* [TASK REQUIREMENTS]:
Of all the entries below, retype only the lines from the one with "theorem test_xor : passes" through the one with "passes (after 0x8F14", exactly as they appear.
----------------
-- ==== Sys2Proof/Tests/Slice0.lean ====
section
/-! SUPPORT. The model's own tests: the well-formedness smoke, words written out from R94's formats, one step at a time
against the vectors of spec 95_test_vectors.md (whose ids the comments give), and for each obligation with hypotheses a
state that meets them. -/

namespace Sys2Proof.Tests

open Sys2Proof Sys2Proof.Machine

/-! ## Well-formedness and the decoder -/

theorem test_wf_refuses_sixteen_rows : (Instr.drw 0 0 16).wf = false := by decide

theorem test_wf_admits_fifteen_rows : (Instr.drw 15 15 15).wf = true := by decide

theorem test_decode_control :
    decodeWord 0b0000_0000_1110_1110#16 = .ok .ret ∧
    decodeWord 0b0001_0010_0011_0100#16 = .ok (.jp 0x234#12) ∧
    decodeWord 0b0010_1111_1110_0001#16 = .ok (.call 0xFE1#12) ∧
    decodeWord 0b0011_0101_0001_0010#16 = .ok (.seVxKk 5 0x12#8) ∧
    decodeWord 0b0100_1010_1000_0001#16 = .ok (.sneVxKk 10 0x81#8) ∧
    decodeWord 0b0101_0001_0010_0000#16 = .ok (.seVxVy 1 2) ∧
    decodeWord 0b1001_1100_0011_0000#16 = .ok (.sneVxVy 12 3) ∧
    decodeWord 0b1011_0011_0000_0101#16 = .ok (.jpV0 0x305#12) := by decide

theorem test_decode_alu :
    decodeWord 0b0110_1010_1111_0000#16 = .ok (.ldVxKk 10 0xF0#8) ∧
    decodeWord 0b0111_0110_0000_0011#16 = .ok (.addVxKk 6 0x03#8) ∧
    decodeWord 0b1000_0001_0010_0000#16 = .ok (.ldVxVy 1 2) ∧
    decodeWord 0b1000_0011_0100_0001#16 = .ok (.orVxVy 3 4) ∧
    decodeWord 0b1000_0101_0110_0010#16 = .ok (.andVxVy 5 6) ∧
    decodeWord 0b1000_0111_1000_0011#16 = .ok (.xorVxVy 7 8) ∧
    decodeWord 0b1000_1001_1010_0100#16 = .ok (.addVxVy 9 10) ∧
    decodeWord 0b1000_1011_1100_0101#16 = .ok (.subVxVy 11 12) ∧
    decodeWord 0b1000_1101_1110_0110#16 = .ok (.shrVx 13 14) ∧
    decodeWord 0b1000_1111_0000_0111#16 = .ok (.subnVxVy 15 0) ∧
    decodeWord 0b1000_0010_0001_1110#16 = .ok (.shlVx 2 1) ∧
    decodeWord 0b1100_0011_0000_1111#16 = .ok (.rnd 3 0x0F#8) := by decide

theorem test_decode_index_and_display :
    decodeWord 0b1010_0001_0010_0011#16 = .ok (.ldI 0x123#12) ∧
    decodeWord 0b1111_0001_0001_1110#16 = .ok (.addIVx 1) ∧
    decodeWord 0b1111_0010_0010_1001#16 = .ok (.ldFVx 2) ∧
    decodeWord 0b1111_0011_0011_0011#16 = .ok (.ldBVx 3) ∧
    decodeWord 0b1111_0100_0101_0101#16 = .ok (.ldMemVx 4) ∧
    decodeWord 0b1111_0101_0110_0101#16 = .ok (.ldVxMem 5) ∧
    decodeWord 0b0000_0000_1110_0000#16 = .ok .cls ∧
    decodeWord 0b1101_0011_0100_1111#16 = .ok (.drw 3 4 15) := by decide

theorem test_decode_keypad_and_timers :
    decodeWord 0b1110_0101_1001_1110#16 = .ok (.skp 5) ∧
    decodeWord 0b1110_0110_1010_0001#16 = .ok (.sknp 6) ∧
    decodeWord 0b1111_0011_0000_0111#16 = .ok (.ldVxDt 3) ∧
    decodeWord 0b1111_0101_0000_1010#16 = .ok (.ldVxK 5) ∧
    decodeWord 0b1111_0111_0001_0101#16 = .ok (.ldDtVx 7) ∧
    decodeWord 0b1111_1000_0001_1000#16 = .ok (.ldStVx 8) := by decide

/-- F1, F2, C15, C18, A28 and A29: words of no row. -/
theorem test_decode_unknown :
    decodeWord 0x0000#16 = .error (.unknownOpcode 0x0000#16) ∧ decodeWord 0x0123#16 = .error (.unknownOpcode 0x0123#16) ∧
    decodeWord 0x5121#16 = .error (.unknownOpcode 0x5121#16) ∧ decodeWord 0x800F#16 = .error (.unknownOpcode 0x800F#16) ∧
    decodeWord 0x8128#16 = .error (.unknownOpcode 0x8128#16) ∧ decodeWord 0x912F#16 = .error (.unknownOpcode 0x912F#16) ∧
    decodeWord 0xE09F#16 = .error (.unknownOpcode 0xE09F#16) ∧ decodeWord 0xF0FF#16 = .error (.unknownOpcode 0xF0FF#16) ∧
    decodeWord 0xF01F#16 = .error (.unknownOpcode 0xF01F#16) := by decide

/-- R64, R65: the byte at the lower address is the high one, and one byte is no instruction. -/
theorem test_decode_bytes :
    decodeBytes [0x12#8, 0x34#8, 0x56#8] = .ok (.jp 0x234#12, [0x56#8]) ∧ decodeBytes [0x12#8] = .error .truncated := by
  decide

theorem test_decode_table_word :
    decodeTableWord 16 0x8124 = some (.addVxVy 1 2) ∧ decodeTableWord 16 0x0000 = none := by decide

/-! ## One step on the vectors -/

/-- The state after the word, placed at PC, has been run by one step of the machine. -/
def after (w : Nat) (s : State) : Option State := nextState? (step (s.withFetchWord 16 w))

/-- The step answered a state that passes the check. -/
def passes (o : Option State) (check : State → Bool) : Bool :=
  match o with
  | some t => check t
  | none => false

/-- Reset with two registers set. -/
def with2 (x : Index16) (a : Byte) (y : Index16) (b : Byte) : State := (State.reset.setReg x a).setReg y b

/-- The state with I set. -/
def withI (s : State) (i : Word) : State := { s with i := i }

/-- The state with bytes stored from an address up. -/
def withBytes (s : State) (a : Nat) (bytes : List Byte) : State := { s with mem := s.mem.writeList a bytes }

/-- Reset with n stack entries held, all 0x0200. -/
def withDepth (n : Fin 17) : State := { State.reset with depth := n, stack := Vector.replicate 16 0x0200#16 }

/-- The record a fault at 0x0200 leaves. -/
def faulted (c : Cause) (word addr : Word) (t : State) : Bool :=
  t.halt && t.fcause == c && t.fpc == 0x0200#16 && t.fword == word && t.faddr == addr && t.pc == 0x0200#16

/-- D1. -/
theorem test_cls :
    passes (after 0x00E0 { State.reset with disp := (State.reset.disp.flip 0 0).flip 63 31 }) (fun t =>
      t.disp == State.reset.disp && t.pc == 0x0202#16) = true := by decide

/-- C1. -/
theorem test_ret :
    passes (after 0x00EE { withDepth 1 with pc := 0x0216#16, stack := (withDepth 1).stack.set 0 0x0208#16 }) (fun t =>
      t.pc == 0x020A#16 && t.sp == -1) = true := by decide

/-- C2. -/
theorem test_ret_underflow :
    passes (after 0x00EE State.reset) (fun t => faulted .stackUnderflow 0x00EE#16 0x0000#16 t && t.sp == -1) = true := by
  decide

/-- C4. -/
theorem test_jp : passes (after 0x1234 State.reset) (fun t => t.pc == 0x0234#16) = true := by decide

/-- C6. -/
theorem test_call :
    passes (after 0x2300 State.reset) (fun t => t.pc == 0x0300#16 && t.sp == 0 && t.stack[0] == 0x0200#16) = true := by
  decide

/-- C7. -/
theorem test_call_overflow :
    passes (after 0x2300 (withDepth 16)) (fun t => faulted .stackOverflow 0x2300#16 0x0000#16 t && t.sp == 15) = true := by
  decide

/-- C9, C10. -/
theorem test_se_immediate :
    passes (after 0x3512 (with2 5 0x12#8 5 0x12#8)) (fun t => t.pc == 0x0204#16) = true ∧
    passes (after 0x3512 (with2 5 0x13#8 5 0x13#8)) (fun t => t.pc == 0x0202#16) = true := by decide

/-- C11, C12. -/
theorem test_sne_immediate :
    passes (after 0x4512 (with2 5 0x12#8 5 0x12#8)) (fun t => t.pc == 0x0202#16) = true ∧
    passes (after 0x4512 (with2 5 0x13#8 5 0x13#8)) (fun t => t.pc == 0x0204#16) = true := by decide

/-- C13, C14. -/
theorem test_se_registers :
    passes (after 0x5120 (with2 1 0x07#8 2 0x07#8)) (fun t => t.pc == 0x0204#16) = true ∧
    passes (after 0x5120 (with2 1 0x07#8 2 0x08#8)) (fun t => t.pc == 0x0202#16) = true := by decide

/-- C16, C17. -/
theorem test_sne_registers :
    passes (after 0x9120 (with2 1 0x07#8 2 0x07#8)) (fun t => t.pc == 0x0202#16) = true ∧
    passes (after 0x9120 (with2 1 0x07#8 2 0x08#8)) (fun t => t.pc == 0x0204#16) = true := by decide

/-- C21: the largest PC any rule gives. -/
theorem test_jpV0 : passes (after 0xBFFF (with2 0 0xFF#8 1 0x00#8)) (fun t => t.pc == 0x10FE#16) = true := by decide

/-- A1. -/
theorem test_ld_immediate : passes (after 0x6AFF State.reset) (fun t => t.reg 10 == 0xFF#8) = true := by decide

/-- A2, A3. -/
theorem test_add_immediate :
    passes (after 0x7AFF (with2 10 0x02#8 1 0x00#8)) (fun t => t.reg 10 == 0x01#8 && t.reg vF == 0x00#8) = true ∧
    passes (after 0x7F01 (with2 15 0xFF#8 1 0x00#8)) (fun t => t.reg vF == 0x00#8) = true := by decide

/-- A4. -/
theorem test_ld_register :
    passes (after 0x8120 (with2 1 0x01#8 2 0x55#8)) (fun t => t.reg 1 == 0x55#8) = true := by decide

/-- A5. -/
theorem test_or :
    passes (after 0x8121 ((with2 1 0xF0#8 2 0x0F#8).setReg vF 0x77#8)) (fun t =>
      t.reg 1 == 0xFF#8 && t.reg vF == 0x77#8) = true := by decide

/-- A6. -/
theorem test_and : passes (after 0x8122 (with2 1 0xF0#8 2 0x3C#8)) (fun t => t.reg 1 == 0x30#8) = true := by decide

/-- A7. -/
theorem test_xor : passes (after 0x8123 (with2 1 0xFF#8 2 0x0F#8)) (fun t => t.reg 1 == 0xF0#8) = true := by decide

/-- A8, A9. -/
theorem test_add :
    passes (after 0x8124 (with2 1 0xFF#8 2 0x01#8)) (fun t => t.reg 1 == 0x00#8 && t.reg vF == 0x01#8) = true ∧
    passes (after 0x8124 (with2 1 0x7F#8 2 0x80#8)) (fun t => t.reg 1 == 0xFF#8 && t.reg vF == 0x00#8) = true := by decide

/-- A11, A12: VF as a destination, and as a source. -/
theorem test_add_with_vf :
    passes (after 0x8F14 (with2 15 0xFF#8 1 0x01#8)) (fun t => t.reg vF == 0x00#8) = true ∧
    passes (after 0x81F4 (with2 1 0x10#8 15 0xF0#8)) (fun t => t.reg 1 == 0x00#8 && t.reg vF == 0x01#8) = true := by decide

/-- A13, A15. -/
theorem test_sub :
    passes (after 0x8125 (with2 1 0x05#8 2 0x05#8)) (fun t => t.reg 1 == 0x00#8 && t.reg vF == 0x01#8) = true ∧
    passes (after 0x8125 (with2 1 0x00#8 2 0xFF#8)) (fun t => t.reg 1 == 0x01#8 && t.reg vF == 0x00#8) = true := by decide

/-- A16. -/
theorem test_sub_into_vf :
    passes (after 0x8F15 (with2 15 0x10#8 1 0x01#8)) (fun t => t.reg vF == 0x0F#8) = true := by decide

/-- A19, A20. -/
theorem test_shr :
    passes (after 0x8126 (with2 1 0x03#8 2 0xFF#8)) (fun t => t.reg 1 == 0x01#8 && t.reg vF == 0x01#8) = true ∧
    passes (after 0x8F06 (with2 15 0x02#8 1 0x00#8)) (fun t => t.reg vF == 0x01#8) = true := by decide

/-- A21, A22. -/
theorem test_subn :
    passes (after 0x8127 (with2 1 0x05#8 2 0x05#8)) (fun t => t.reg 1 == 0x00#8 && t.reg vF == 0x00#8) = true ∧
    passes (after 0x8127 (with2 1 0x05#8 2 0x06#8)) (fun t => t.reg 1 == 0x01#8 && t.reg vF == 0x01#8) = true := by decide

/-- A25, A27. -/
theorem test_shl :
    passes (after 0x810E (with2 1 0x81#8 2 0x00#8)) (fun t => t.reg 1 == 0x02#8 && t.reg vF == 0x01#8) = true ∧
    passes (after 0x8F0E (with2 15 0x80#8 1 0x00#8)) (fun t => t.reg vF == 0x00#8) = true := by decide

/-- A30. -/
theorem test_rnd :
    passes (after 0xC30F { State.reset with rndIn := [0xA7#8] }) (fun t => t.reg 3 == 0x07#8) = true := by decide


/-- M1. -/
theorem test_ldI : passes (after 0xA123 State.reset) (fun t => t.i == 0x0123#16) = true := by decide

/-- M3, M4. -/
theorem test_addI :
    passes (after 0xF11E (withI (with2 1 0x01#8 2 0x00#8) 0x0FFF#16)) (fun t =>
      t.i == 0x1000#16 && t.reg vF == 0x00#8 && !t.halt) = true ∧
    passes (after 0xF11E (withI (with2 1 0x02#8 2 0x00#8) 0xFFFF#16)) (fun t => t.i == 0x0001#16) = true := by decide

/-- M5, M8. -/
theorem test_ldF :
    passes (after 0xF129 (with2 1 0x05#8 2 0x00#8)) (fun t => t.i == 0x0019#16) = true ∧
    passes (after 0xF129 (with2 1 0xFF#8 2 0x00#8)) (fun t => t.i == 0x04FB#16) = true := by decide

/-- M9. -/
theorem test_ldB :
    passes (after 0xF133 (withI (with2 1 0x9C#8 2 0x00#8) 0x0300#16)) (fun t =>
      t.mem.readList 0x300 3 == [0x01#8, 0x05#8, 0x06#8]) = true := by decide

/-- M13. -/
theorem test_ldB_oob :
    passes (after 0xF133 (withI (with2 1 0x07#8 2 0x00#8) 0x0FFE#16)) (faulted .dataOob 0xF133#16 0x1000#16) = true := by
  decide

/-- M14. -/
theorem test_ldMem :
    passes (after 0xF155 (withI (with2 0 0x12#8 1 0x34#8) 0x0400#16)) (fun t =>
      t.mem.readList 0x400 3 == [0x12#8, 0x34#8, 0x00#8] && t.i == 0x0400#16) = true := by decide

/-- M17. -/
theorem test_ldMem_oob :
    passes (after 0xFF55 (withI State.reset 0x0FF1#16)) (faulted .dataOob 0xFF55#16 0x1000#16) = true := by decide

/-- M21. -/
theorem test_ldVxMem :
    passes (after 0xFF65 (withI (withBytes State.reset 0xFFF [0x77#8]) 0x0FF0#16)) (fun t =>
      t.reg 14 == 0x00#8 && t.reg vF == 0x77#8) = true := by decide

/-- M23. -/
theorem test_ldVxMem_oob :
    passes (after 0xF165 (withI State.reset 0xFFFF#16)) (faulted .dataOob 0xF165#16 0xFFFF#16) = true := by decide

/-- D4: each pixel wraps on its own. -/
theorem test_drw_wraps :
    passes (after 0xD011 (withI (withBytes (with2 0 0x3C#8 1 0x1F#8) 0x300 [0xFF#8]) 0x0300#16)) (fun t =>
      t.disp == State.reset.disp.set 31 0xF00000000000000F#64 && t.reg vF == 0x00#8) = true := by decide

/-- D3's first cell: a cell that was 1 becomes 0 and collides. -/
theorem test_drw_collides :
    passes (after 0xD011 { State.reset with disp := State.reset.disp.flip 0 0 }) (fun t =>
      t.disp == State.reset.disp.set 0 0b1110#64 && t.reg vF == 0x01#8) = true := by decide

/-- K1, K5. -/
theorem test_skp :
    passes (after 0xE59E ((with2 5 0x0A#8 1 0x00#8).keySet 10 true)) (fun t => t.pc == 0x0204#16) = true ∧
    passes (after 0xE59E (with2 5 0x10#8 1 0x00#8)) (faulted .keyIndex 0xE59E#16 0x0000#16) = true := by decide

/-- K4, K6. -/
theorem test_sknp :
    passes (after 0xE5A1 ((with2 5 0x0A#8 1 0x00#8).keySet 10 true)) (fun t => t.pc == 0x0202#16) = true ∧
    passes (after 0xE5A1 (with2 5 0xFF#8 1 0x00#8)) (faulted .keyIndex 0xE5A1#16 0x0000#16) = true := by decide

/-- K7. -/
theorem test_ldVxDt :
    passes (after 0xF307 { State.reset with dt := 0x3C#8 }) (fun t => t.reg 3 == 0x3C#8) = true := by decide

/-- K9. -/
theorem test_ldDtVx :
    passes (after 0xF315 (with2 3 0x3C#8 1 0x00#8)) (fun t => t.dt == 0x3C#8 && t.st == 0x00#8) = true := by decide

/-- K10. -/
theorem test_ldStVx :
    passes (after 0xF318 (with2 3 0x10#8 1 0x00#8)) (fun t => t.st == 0x10#8 && t.dt == 0x00#8) = true := by decide

/-- K11. -/
theorem test_ldVxK :
    passes (after 0xF50A { State.reset with pc := 0x0220#16 }) (fun t =>
      t.wait == some 5 && t.pc == 0x0220#16 && t.reg 5 == 0x00#8) = true := by decide

/-- F1 on empty memory, F4 and F5. -/
theorem test_fetch_faults :
    passes (nextState? (step State.reset)) (faulted .unknownOpcode 0x0000#16 0x0000#16) = true ∧
    passes (nextState? (step { State.reset with pc := 0x0FFF#16 })) (fun t =>
      t.halt && t.fcause == .fetchOob && t.fpc == 0x0FFF#16 && t.fword == 0x0000#16 && t.faddr == 0x1000#16) = true ∧
    passes (nextState? (step { State.reset with pc := 0x10FE#16 })) (fun t =>
      t.fcause == .fetchOob && t.faddr == 0x10FE#16) = true := by decide

/-! ## The other agents -/

/-- A state waiting in register x, as F50A at 0x0220 leaves it. -/
def waiting (x : Index16) : State := { State.reset with pc := 0x0220#16, wait := some x, started := true }

/-- A state halted by an unknown word at 0x0200. -/
def halted : State := { State.reset.raise .unknownOpcode 0x0000#16 with started := true }

/-- The state once an agent has moved. -/
def moved (m : Move) (s : State) : Option State := nextState? (moveStep m s)

/-- T1, T4, T5. -/
theorem test_tick :
    passes (moved .tick { State.reset with dt := 0x02#8, st := 0x01#8 }) (fun t => t.dt == 0x01#8 && t.st == 0x00#8) = true ∧
    passes (moved .tick { halted with dt := 0x05#8 }) (fun t => t.dt == 0x05#8) = true ∧
    passes (moved .tick { waiting 5 with dt := 0x03#8 }) (fun t => t.dt == 0x02#8) = true := by decide

/-- T7, T8, T10. -/
theorem test_key_press :
    passes (moved (.keyPress 11) (waiting 5)) (fun t =>
      t.reg 5 == 0x0B#8 && t.pc == 0x0222#16 && t.wait == none) = true ∧
    passes (moved (.keyPress 3) State.reset) (fun t => t == State.reset) = true ∧
    passes (moved (.keyPress 7) (waiting 15)) (fun t => t.reg vF == 0x07#8) = true := by decide

/-- T9. -/
theorem test_key_set :
    passes (moved (.keySet 2 true) (waiting 5)) (fun t => t.key 2 && !t.key 3 && t.wait == some 5) = true := by decide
----------------
* [SOLUTION TO THIS TASK]:
theorem test_xor : passes (after 0x8123 (with2 1 0xFF#8 2 0x0F#8)) (fun t => t.reg 1 == 0xF0#8) = true := by decide

/-- A8, A9. -/
theorem test_add :
    passes (after 0x8124 (with2 1 0xFF#8 2 0x01#8)) (fun t => t.reg 1 == 0x00#8 && t.reg vF == 0x01#8) = true ∧
    passes (after 0x8124 (with2 1 0x7F#8 2 0x80#8)) (fun t => t.reg 1 == 0xFF#8 && t.reg vF == 0x00#8) = true := by decide

/-- A11, A12: VF as a destination, and as a source. -/
theorem test_add_with_vf :
    passes (after 0x8F14 (with2 15 0xFF#8 1 0x01#8)) (fun t => t.reg vF == 0x00#8) = true ∧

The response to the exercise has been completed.